▸ **What you are asked to do**
Take each line of the listing that has the string "engine" and report it.

▸ **Source material**
-- ==== Sys2Proof/Machine/State.lean ====
section
/-! DEFINITION. The complete state of one engine (10_state.md R10), the model's own fields beside it, the reasons a step
can stop, and the state after reset (R28, R200). -/

namespace Sys2Proof.Machine

/-- PH, the phase (R15). -/
inductive Phase where
  | idle
  | hdr
  | hsq
  | f7d
  | f7e
  | done
  | fault
  deriving DecidableEq, Repr

/-- STATUS.STOPR, the reason the last operation stopped normally (R17). -/
inductive StopReason where
  /-- 0, NONE. -/
  | nothing
  /-- 1, EOF. -/
  | eof
  /-- 2, LITFULL. -/
  | litFull
  /-- 3, ENDIN. -/
  | endIn
  deriving DecidableEq, Repr

/-- CAUSE, the fault that ended the last operation (R20, R180). -/
inductive Cause where
  /-- 0, none. -/
  | noFault
  /-- 1, FormatError. -/
  | formatError
  /-- 2, TruncatedStream. -/
  | truncatedStream
  /-- 3, SizeLimitExceeded. -/
  | sizeLimitExceeded
  /-- 4, InvalidBackReference. -/
  | invalidBackReference
  deriving DecidableEq, Repr

/-- One move of the world outside the engine (R24, R200), taken between two engine steps. -/
inductive Input where
  /-- No move: the engine takes its step. -/
  | pass
  /-- The host writes a value to the register at an offset. -/
  | writeReg (offset : Nat) (v : Word)
  /-- The host reads the register at an offset. -/
  | readReg (offset : Nat)
  /-- The host writes a byte of IN. -/
  | writeIn (index : Nat) (b : Byte)
  /-- The host reads a byte of IN. -/
  | readIn (index : Nat)
  /-- The host writes a byte of OUT, which is ignored in every state. -/
  | writeOut (index : Nat) (b : Byte)
  /-- The host reads a byte of OUT. -/
  | readOut (index : Nat)
  /-- The reset input `rst` (R200). -/
  | reset
  deriving DecidableEq, Repr

/-- A byte memory: index and byte, indices strictly rising. An index that is not listed holds no byte the model knows. -/
abbrev Mem := List Host.Cell

/-- The state. The first group is R10's list; `params` is configuration (R27); the last group is the model's own. -/
structure State where
  /-- Q, the bit queue (R11). -/
  q : Half
  /-- CUR, the cursor (R12). -/
  cur : Nat
  /-- OLEN, the output length (R13). -/
  olen : Nat
  /-- DSIZE, the declared decompressed size (R14). -/
  dsize : Half
  /-- CSIZE, the declared compressed size (R14). -/
  csize : Half
  /-- CSUM, the header checksum (R14). -/
  csum : Byte
  /-- PH, the phase (R15). -/
  ph : Phase
  /-- OPL, the operation latched at START (R15). -/
  opl : OpCode
  /-- CTRL.OP (R16). -/
  ctrlOp : OpCode
  /-- STATUS.STOPR (R17). -/
  stopr : StopReason
  /-- STATUS.SIGOK (R17). -/
  sigok : Bool
  /-- STATUS.OVR (R17). -/
  ovr : Bool
  /-- ILEN, the input length (R18). -/
  ilen : Nat
  /-- RLEN, the result length (R19). -/
  rlen : Nat
  /-- CAUSE (R20). -/
  cause : Cause
  /-- FADDR (R21). -/
  faddr : Nat
  /-- FINFO (R22). -/
  finfo : Nat
  /-- IN, the input memory (R25). -/
  inMem : Mem
  /-- OUT, the output memory (R26). -/
  outMem : Mem
  /-- IN_CAP and OUT_CAP (R6); no step changes them. -/
  params : Config.Params
  /-- Model's own: the outside world's moves still to come, the next one first. -/
  inputs : List Input
  /-- Model's own: what the last host read returned. -/
  rdata : Word
  /-- Model's own: the counter that makes each free value fresh. -/
  draws : Nat
  /-- Model's own: which unspecified contents the unlisted bytes of IN have. -/
  inGen : Nat
  /-- Model's own: which unspecified contents the unlisted bytes of OUT have. -/
  outGen : Nat
  deriving DecidableEq, Repr

/-- Why the model itself stops. A fault of the engine (R180) is a phase, not one of these. -/
inductive Fault where
  /-- Raised by a host access to a register offset that is none of the 13 of 10_state.md section 4. Safe: the model
  stops where a bus might answer. -/
  | noSuchRegister
  /-- Raised by a host access to an index of IN at or beyond IN_CAP, or of OUT at or beyond OUT_CAP (R40). Safe: the
  model stops where a bus might answer. -/
  | noSuchAddress
  deriving DecidableEq, Repr

/-- Why an instruction has no meaning in the model. -/
inductive Refusal where
  /-- Raised by the dispatch for a row of the opcode table without a meaning; no arm of this model does. Safe. -/
  | notModelled (mnemonic : String)
  deriving DecidableEq, Repr

/-- The state after reset (R28, R200): every register 0, PH = IDLE, the contents of IN and OUT unspecified; the default
parameters; the model's own fields at the values of notes/assumptions 1, 2, 6 and 7 (DESIGN CHOICE). -/
def State.reset : State :=
  { q := 0
    cur := 0
    olen := 0
    dsize := 0
    csize := 0
    csum := 0
    ph := .idle
    opl := .hsqDec
    ctrlOp := .hsqDec
    stopr := .nothing
    sigok := false
    ovr := false
    ilen := 0
    rlen := 0
    cause := .noFault
    faddr := 0
    finfo := 0
    inMem := []
    outMem := []
    params := Config.default
    inputs := []
    rdata := 0
    draws := 1
    inGen := 0
    outGen := 0 }

end Sys2Proof.Machine
end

▸ **Solution for this problem**
/-! DEFINITION. The complete state of one engine (10_state.md R10), the model's own fields beside it, the reasons a step
/-- One move of the world outside the engine (R24, R200), taken between two engine steps. -/
  /-- No move: the engine takes its step. -/
/-- Why the model itself stops. A fault of the engine (R180) is a phase, not one of these. -/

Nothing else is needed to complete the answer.